Calmatters also published an article noting the common ground between the executive order and some of what Governor Newsom has already implemented.
In contrast to Mr. Lopez and Calmatters, responses from the advocacy community were predictably shrill and catastrophic. Many nonprofit leaders warned of disaster (by which they probably mean no double-digit salary increases this year). What I found most troubling was the remarks by Sarah Mahin, the director of the County’s new homelessness department. She said, “The people we serve are more at risk than ever before and resources are disappearing”. What she didn’t mention was the $1 billion in new annual revenue from Measure A dedicated solely to homelessness programs. She also failed to mention the billions wasted on ineffective programs, where tens of thousands of people are left on the street with no services and no support. Her comments reflect a stubborn commitment to maintaining the status quo, which is very troubling coming from the person the County selected to bring reform and innovation to homelessness programming.
In fact, the executive order doesn’t cut funding off; it redirects it. If local governments adopt programs that meet the order’s guidelines (assuming they become official policy), funding will continue and could potentially increase for programs that perform well. The policies outlined in the order are certainly a break from the past, but that is exactly what’s needed. It is indeed an existential threat to large nonprofits that are paid with almost no accountability nor evidence of performance, as has been shown most recently in the County’s audit of LAHSA and A&M’s review of City programs. It is also a threat to local government officials who have staunchly supported those nonprofits and the advocacy groups that helped elect them. After years of pouring money into local government coffers, the federal government may finally start requiring accountability for outcomes.
There are many Trump administration policies with which I disagree, but this column isn’t an outlet for my personal political views. Opposing an initiative because it comes from an administration one dislikes isn’t advocacy; it is opposition based on ideology instead of content. The executive order on homelessness is one that should have been issued long ago and could have come from a Democrat just as easily as a Republican. Critics concerned about its potential effects should be more concerned about why they continue to defend current policies with a 30-year history of failure. Some of the administration’s changes might fail, but at least it’s willing to encourage a new approach. If local leaders had been willing to try new solutions years ago, perhaps this executive order would not have been necessary.

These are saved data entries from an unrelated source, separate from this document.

/-! ## What a completed instruction writes -/

/-- The draw of `Dxyn`: `n` rows from `I`, at the coordinates in Vx and Vy (R120, R121). -/
def State.drawing (s : State) (x y : RegIdx) (n : Nat) : Drawing :=
  drawSprite s.fb (s.reg x) (s.reg y) (s.mem.bytesAt s.I.toNat n)

/-- The byte a completed instruction writes to register `q`, if it writes it. -/
def regWrite : Instr → State → RegIdx → Option Byte
  | .ldVxKk x kk, _, q => if q = x then some kk else none
  | .addVxKk x kk, s, q => if q = x then some (s.reg x + kk) else none
  | .ldVxVy x y, s, q => if q = x then some (s.reg y) else none
  | .drw x y n, s, q => if q = 15 then some (flagByte (s.drawing x y n.val).collision) else none
  | .ldVxDt x, s, q => if q = x then some s.DT else none
  | .ldVxK x, s, q => if s.keyPressed = true ∧ q = x then some (keyOperand s) else none
  | .ldVxMemi x, s, q => if q ≤ x then some (s.mem.read (s.I.toNat + q.val)) else none
  | _, _, _ => none

/-- What a completed instruction writes beside the general registers and `pc`. -/
def specialsAfter : Instr → State → State
  | .ret, s => { s with sp := s.sp - 1 }
  | .call _, s => { s with stack := s.stack.setIfInBounds s.sp.val s.pc, sp := s.sp + 1 }
  | .ldINnn nnn, s => { s with I := addrOperand nnn }
  | .drw x y n, s =>
    { s with fb := (s.drawing x y n.val).fb, display := s.display ++ (s.drawing x y n.val).events }
  | .ldDtVx x, s => { s with DT := s.reg x }
  | .addIVx x, s => { s with I := s.I + regOperand16 s x }
  | _, s => s

/-- The register file a completed instruction leaves. -/
@[irreducible] def regsAfter (i : Instr) (s : State) : Vector Byte 16 :=
  Vector.ofFn fun q => (regWrite i s q).getD (s.reg q)

/-- The state a completed instruction leaves. -/
def complete (i : Instr) (s : State) : State :=
  { specialsAfter i s with V := regsAfter i s, pc := pcAfter i s }

/-- The state an instruction leaves: that of its fault, or that of its completion. -/
def afterExec (i : Instr) (s : State) : State :=
  match faultOf i s with
  | some c => s.halt c (encode i)
  | none => complete i s

theorem complete_reg (i : Instr) (s : State) (q : RegIdx) :
    (complete i s).reg q = (regWrite i s q).getD (s.reg q) := by
  simp [complete, regsAfter, State.reg, Vector.get_eq_getElem]

/-- The register file is made of the registers before and of what is written to them. -/
theorem regsAfter_congr {i : Instr} {s s' : State} (hV : s'.V = s.V) (hw : ∀ q, regWrite i s' q = regWrite i s q) :
    regsAfter i s' = regsAfter i s := by
  unfold regsAfter
  simp only [hw, State.reg_congr hV]

/-- Two states with the same registers that agree beside them are the same. -/
theorem State.eq_of_reg {s t : State} (hrest : { s with V := t.V } = t) (hreg : ∀ q, s.reg q = t.reg q) : s = t := by
  have hV : s.V = t.V := Vector.ext fun q hq => hreg ⟨q, hq⟩
  rw [← hrest, ← hV]

/-! ## The completed instruction is what `exec` runs -/

/-- A state that leaves the registers and the rest as the rules say is the completed one. -/
theorem eq_complete {i : Instr} {s t : State} (hrest : { t with V := (complete i s).V } = complete i s)
    (hreg : ∀ q, t.reg q = (regWrite i s q).getD (s.reg q)) : t = complete i s :=
  State.eq_of_reg hrest fun q => (hreg q).trans (complete_reg i s q).symm

/-- R100, off the underflow. -/
theorem exec_ret {s : State} (h : s.sp.val ≠ 0) : exec .ret s = .next (complete .ret s) := by
  have hsp : s.sp.val = (s.sp.val - 1) + 1 := by omega
  have hpred : s.sp - 1 = ⟨s.sp.val - 1, by omega⟩ := Fin.ext (by simp; omega)
  rw [exec_ret_of_count (by omega) hsp]
  refine congrArg _ (eq_complete ?_ fun q => rfl)
  simp [complete, specialsAfter, pcAfter, Nat.pos_of_ne_zero h, hpred]

/-- R102, off the overflow: the whole next state. -/
theorem exec_call {s : State} (nnn : Addr12) (h : s.sp.val < 15) :
    exec (.call nnn) s = .next { s with
      stack := s.stack.set s.sp.val s.pc, sp := ⟨s.sp.val + 1, Nat.succ_lt_succ h⟩, pc := addrOperand nnn } := by
  simp only [exec, execCall, State.push_of_room _ h, State.jumpTo]

theorem exec_call_eq_complete {s : State} (nnn : Addr12) (h : s.sp.val < 15) :
    exec (.call nnn) s = .next (complete (.call nnn) s) := by
  have hsucc : s.sp + 1 = ⟨s.sp.val + 1, Nat.succ_lt_succ h⟩ := Fin.ext (by simp [Fin.val_add]; omega)
  have hset : s.stack.setIfInBounds s.sp.val s.pc = s.stack.set s.sp.val s.pc := by
    ext j hj
    simp [Vector.getElem_setIfInBounds, Vector.getElem_set]
  rw [exec_call nnn h]
  refine congrArg _ (eq_complete ?_ fun q => rfl)
  simp [complete, specialsAfter, pcAfter, addrOperand, hsucc, hset]

/-- R120, off the out-of-bounds sprite. -/
theorem exec_drw {s : State} (x y : RegIdx) (n : RowCount) (h : n.val = 0 ∨ s.I.toNat + n.val ≤ 0x1000) :
    exec (.drw x y n) s = .next (complete (.drw x y n) s) := by
  simp only [exec, execDrw, indexedOperand_eq_some.2 ⟨h, rfl⟩]
  refine congrArg _ (eq_complete rfl fun q => ?_)
  simp only [State.nextInstr_eq_advance, State.setFlag_eq_setReg, State.reg_advance, State.reg_setReg, regWrite]
  split <;> rfl

/-- R141, off the out-of-bounds load. -/
theorem exec_ldVxMemi {s : State} (x : RegIdx) (h : s.I.toNat + (x.val + 1) ≤ 0x1000) :
    exec (.ldVxMemi x) s = .next (complete (.ldVxMemi x) s) := by
  simp only [exec, execLdVxMemi, indexedOperand_eq_some.2 ⟨.inr h, rfl⟩]
  refine congrArg _ (eq_complete (by ext <;> simp [complete, specialsAfter, pcAfter]) fun q => ?_)
  have hq : q ≤ x ↔ q.val < x.val + 1 := by rw [Fin.le_def]; omega
  simp only [State.nextInstr_eq_advance, State.reg_advance, State.reg_setRegsFrom, regWrite, hq]
  by_cases hlt : q.val < x.val + 1 <;> simp [hlt]

/-- R132, with and without a key. -/
theorem exec_ldVxK (x : RegIdx) (s : State) : exec (.ldVxK x) s = .next (complete (.ldVxK x) s) := by
  by_cases hkey : s.keyPressed = true
  · rw [exec, execLdVxK, if_pos hkey]
    refine congrArg _ (eq_complete (by simp [complete, specialsAfter, pcAfter, hkey]) fun q => ?_)
    simp only [State.nextInstr_eq_advance, State.reg_advance, State.reg_setReg, regWrite, hkey, true_and]
    split <;> rfl
  · rw [exec, execLdVxK, if_neg hkey]
    refine congrArg _ (eq_complete (by simp [complete, specialsAfter, pcAfter, hkey]) fun q => ?_)
    simp [regWrite, hkey]

/-- R130. -/
theorem exec_sknp (x : RegIdx) (s : State) : exec (.sknp x) s = .next { s with pc := pcAfter (.sknp x) s } := by
  simp only [exec, execSknp, State.skipIf_eq_advance, pcAfter, ← keyMatches_iff]
  cases keyMatches s x <;> rfl

/-- Where the fault table gives no fault, `exec` completes the instruction. -/
theorem exec_of_no_fault {i : Instr} {s : State} (h : faultOf i s = none) : exec i s = .next (complete i s) := by
  have hI := s.I.isLt
  have hsp := s.sp.isLt
  cases i <;> simp only [faultOf, ite_eq_right_iff, reduceCtorEq, imp_false] at h
  case ret => exact exec_ret h
  case call nnn => exact exec_call_eq_complete nnn (by omega)
  case drw x y n => exact exec_drw x y n (by omega)
  case ldVxMemi x => exact exec_ldVxMemi x (by omega)
  case ldVxK x => exact exec_ldVxK x s
  case se x kk => exact (skipIfEqualTestsTheImmediate x kk s).trans (congrArg _ (eq_complete rfl fun q => rfl))
  case sne x kk => exact (skipIfNotEqualTestsTheImmediate x kk s).trans (congrArg _ (eq_complete rfl fun q => rfl))
  case sknp x => exact (exec_sknp x s).trans (congrArg _ (eq_complete rfl fun q => rfl))
  case jp nnn | ldINnn nnn | ldDtVx x | addIVx x =>
    simp only [exec, execJp, execLdINnn, execLdDtVx, execAddIVx]
    exact congrArg _ (eq_complete rfl fun q => rfl)
  case ldVxKk x kk | addVxKk x kk | ldVxVy x y | ldVxDt x =>
    simp only [exec, execLdVxKk, execAddVxKk, execLdVxVy, execLdVxDt]
    refine congrArg _ (eq_complete rfl fun q => ?_)
    simp only [State.nextInstr_eq_advance, State.reg_advance, State.reg_setReg, regWrite]
    split <;> rfl

/-- All that an instruction answers, in every state. -/
theorem exec_eq (i : Instr) (s : State) : exec i s = .next (afterExec i s) := by
  unfold afterExec
  split
  case h_1 c h => exact exec_of_faultOf_some h
  case h_2 h => exact exec_of_no_fault h

/-- So the next state of an instruction is `afterExec`. -/
theorem eq_afterExec {i : Instr} {s t : State} (h : exec i s = .next t) : t = afterExec i s := by
  rw [exec_eq] at h
  cases h
  rfl

theorem afterExec_of_fault {i : Instr} {s : State} {c : HaltCause} (h : faultOf i s = some c) :
    afterExec i s = s.halt c (encode i) := by
  rw [afterExec, h]

theorem afterExec_of_no_fault {i : Instr} {s : State} (h : faultOf i s = none) : afterExec i s = complete i s := by
  rw [afterExec, h]

/-- What holds after the fault of an instruction and after its completion holds after the instruction. -/
theorem afterExec_cases (P : State → Prop) {i : Instr} {s : State}
    (hfault : ∀ c, faultOf i s = some c → P (s.halt c (encode i))) (hdone : faultOf i s = none → P (complete i s)) :
    P (afterExec i s) := by
  cases h : faultOf i s with
  | some c => rw [afterExec_of_fault h]; exact hfault c h
  | none => rw [afterExec_of_no_fault h]; exact hdone h

end Sys2Proof.Machine
end

section
/-! PROOFS for the statements of the family 'other' that frame every instruction (10_state.md sections 1, 2 and 6;
20_memory.md section 3; 60_exceptions.md section 1), read off the next state `afterExec`. -/

namespace Sys2Proof.Machine

/-! ## The fault of an instruction -/

/-- Settles O27: the fault table decides between the halt and the completion. -/
theorem instructionsHaltExactlyOnTheirFault : Obligations.InstructionsHaltExactlyOnTheirFault := by
  refine fun i s => ⟨fun c hfault => exec_of_faultOf_some hfault, fun hnone => ?_⟩
  obtain ⟨t, ht, hdone⟩ := exec_of_faultOf_none hnone
  exact ⟨t, ht, hdone.run, hdone.haltCause, hdone.haltOpcode⟩

/-- The fault table reads the stack count and `I` only. -/
theorem faultOf_congr {s s' : State} (i : Instr) (hsp : s'.sp = s.sp) (hI : s'.I = s.I) :
    faultOf i s' = faultOf i s := by
  cases i <;> simp only [faultOf, hsp, hI]

/-- Two states with one stack count and one `I` meet the same fault, so a relation between what an instruction makes of
them is to be shown of the halts and of the completions only. -/
theorem afterExec_rel (R : State → State → Prop) {i : Instr} {s s' : State} (hsp : s'.sp = s.sp) (hI : s'.I = s.I)
    (hhalt : ∀ c w, R (s'.halt c w) (s.halt c w)) (hdone : R (complete i s') (complete i s)) :
    R (afterExec i s') (afterExec i s) := by
  unfold afterExec
  rw [faultOf_congr i hsp hI]
  split
  · exact hhalt _ _
  · exact hdone

/-! ## What every instruction leaves unchanged -/

section Frame
variable (i : Instr) (s : State)

@[simp] theorem afterExec_ST : (afterExec i s).ST = s.ST :=
  afterExec_cases (·.ST = s.ST) (fun _ _ => rfl) fun _ => by cases i <;> rfl

@[simp] theorem afterExec_mem : (afterExec i s).mem = s.mem :=
  afterExec_cases (·.mem = s.mem) (fun _ _ => rfl) fun _ => by cases i <;> rfl

@[simp] theorem afterExec_keyCode : (afterExec i s).keyCode = s.keyCode :=
  afterExec_cases (·.keyCode = s.keyCode) (fun _ _ => rfl) fun _ => by cases i <;> rfl

@[simp] theorem afterExec_keyPressed : (afterExec i s).keyPressed = s.keyPressed :=
  afterExec_cases (·.keyPressed = s.keyPressed) (fun _ _ => rfl) fun _ => by cases i <;> rfl

@[simp] theorem afterExec_pending : (afterExec i s).pending = s.pending :=
  afterExec_cases (·.pending = s.pending) (fun _ _ => rfl) fun _ => by cases i <;> rfl

@[simp] theorem afterExec_drawn : (afterExec i s).drawn = s.drawn :=
  afterExec_cases (·.drawn = s.drawn) (fun _ _ => rfl) fun _ => by cases i <;> rfl

end Frame

/-! ## What only some instructions write -/

section Writers
variable {i : Instr} {s : State}

theorem afterExec_I (hld : ∀ nnn, i ≠ .ldINnn nnn) (hadd : ∀ x, i ≠ .addIVx x) : (afterExec i s).I = s.I := by
  refine afterExec_cases (·.I = s.I) (fun _ _ => rfl) fun _ => ?_
  cases i with
  | ldINnn nnn => exact absurd rfl (hld nnn)
  | addIVx x => exact absurd rfl (hadd x)
  | _ => rfl

theorem afterExec_DT (hld : ∀ x, i ≠ .ldDtVx x) : (afterExec i s).DT = s.DT := by
  refine afterExec_cases (·.DT = s.DT) (fun _ _ => rfl) fun _ => ?_
  cases i with
  | ldDtVx x => exact absurd rfl (hld x)
  | _ => rfl

theorem afterExec_fb_display (hdrw : ∀ x y n, i ≠ .drw x y n) :
    (afterExec i s).fb = s.fb ∧ (afterExec i s).display = s.display := by
  refine afterExec_cases (fun t => t.fb = s.fb ∧ t.display = s.display) (fun _ _ => ⟨rfl, rfl⟩) fun _ => ?_
  cases i with
  | drw x y n => exact absurd rfl (hdrw x y n)
  | _ => exact ⟨rfl, rfl⟩

theorem afterExec_stack (hcall : ∀ nnn, i ≠ .call nnn) : (afterExec i s).stack = s.stack := by
  refine afterExec_cases (·.stack = s.stack) (fun _ _ => rfl) fun _ => ?_
  cases i with
  | call nnn => exact absurd rfl (hcall nnn)
  | _ => rfl

end Writers

/-- Settles O31: the special state field by field, the halt record by `exec_cases`. -/
theorem specialStateIsWrittenOnlyByItsInstructions : Obligations.SpecialStateIsWrittenOnlyByItsInstructions := by
  intro i s t h
  have hrecord : faultOf i s = none → t.run = s.run ∧ t.haltCause = s.haltCause ∧ t.haltOpcode = s.haltOpcode := by
    intro hnone
    rcases exec_cases h with ⟨c, hfault, -⟩ | ⟨-, hdone⟩
    · simp [hnone] at hfault
    · exact ⟨hdone.run, hdone.haltCause, hdone.haltOpcode⟩
  have hsp : (∀ nnn, i ≠ .call nnn) → i ≠ .ret → t.sp = s.sp := fun hcall hret => exec_keeps_sp hret hcall h
  obtain rfl := eq_afterExec h
  exact ⟨afterExec_I, afterExec_DT, afterExec_fb_display, fun hcall => ⟨afterExec_stack hcall, hsp hcall⟩, hrecord,
    afterExec_ST i s, afterExec_keyCode i s, afterExec_keyPressed i s, afterExec_pending i s, afterExec_drawn i s,
    fun a => by rw [afterExec_mem]⟩

/-! ## The general registers an instruction writes -/

/-- R22: a register outside the write set is given no byte. -/
theorem regWrite_eq_none {i : Instr} {r : RegIdx} (s : State) (h : i.writesReg r = false) : regWrite i s r = none := by
  cases i with
  | ldVxKk x kk | addVxKk x kk | ldVxVy x y | ldVxDt x | drw x y n => exact if_neg (beq_eq_false_iff_ne.1 h)
  | ldVxK x => exact if_neg fun ⟨_, hr⟩ => beq_eq_false_iff_ne.1 h hr
  | ldVxMemi x => exact if_neg (of_decide_eq_false h)
  | _ => rfl

theorem afterExec_reg_of_unwritten {i : Instr} {s : State} {r : RegIdx} (h : i.writesReg r = false) :
    (afterExec i s).reg r = s.reg r := by
  refine afterExec_cases (·.reg r = s.reg r) (fun _ _ => rfl) fun _ => ?_
  rw [complete_reg, regWrite_eq_none s h, Option.getD_none]

/-- Settles O29, by `afterExec_reg_of_unwritten`. -/
theorem onlyNamedRegistersAreWritten : Obligations.OnlyNamedRegistersAreWritten := by
  refine ⟨fun i s t r h hw => ?_, State.reg_tick, State.reg_refreshKey⟩
  obtain rfl := eq_afterExec h
  exact afterExec_reg_of_unwritten hw

/-! ## The general registers an instruction reads -/

section Unread
variable {i : Instr} {s : State} {r : RegIdx} {v : Byte}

(Tim Campbell is a longtime Westchester resident and veteran public servant who spent his career managing a municipal performance audit program. Drawing on decades of experience in government accountability, he brings a results-driven approach to civic oversight. In his iAUDIT! column for CityWatchLA, Campbell emphasizes outcomes over bureaucratic process, offering readers clear-eyed analyses of how local programs perform—and where they fall short. His work advocates for greater transparency, efficiency, and effectiveness in Los Angeles government.)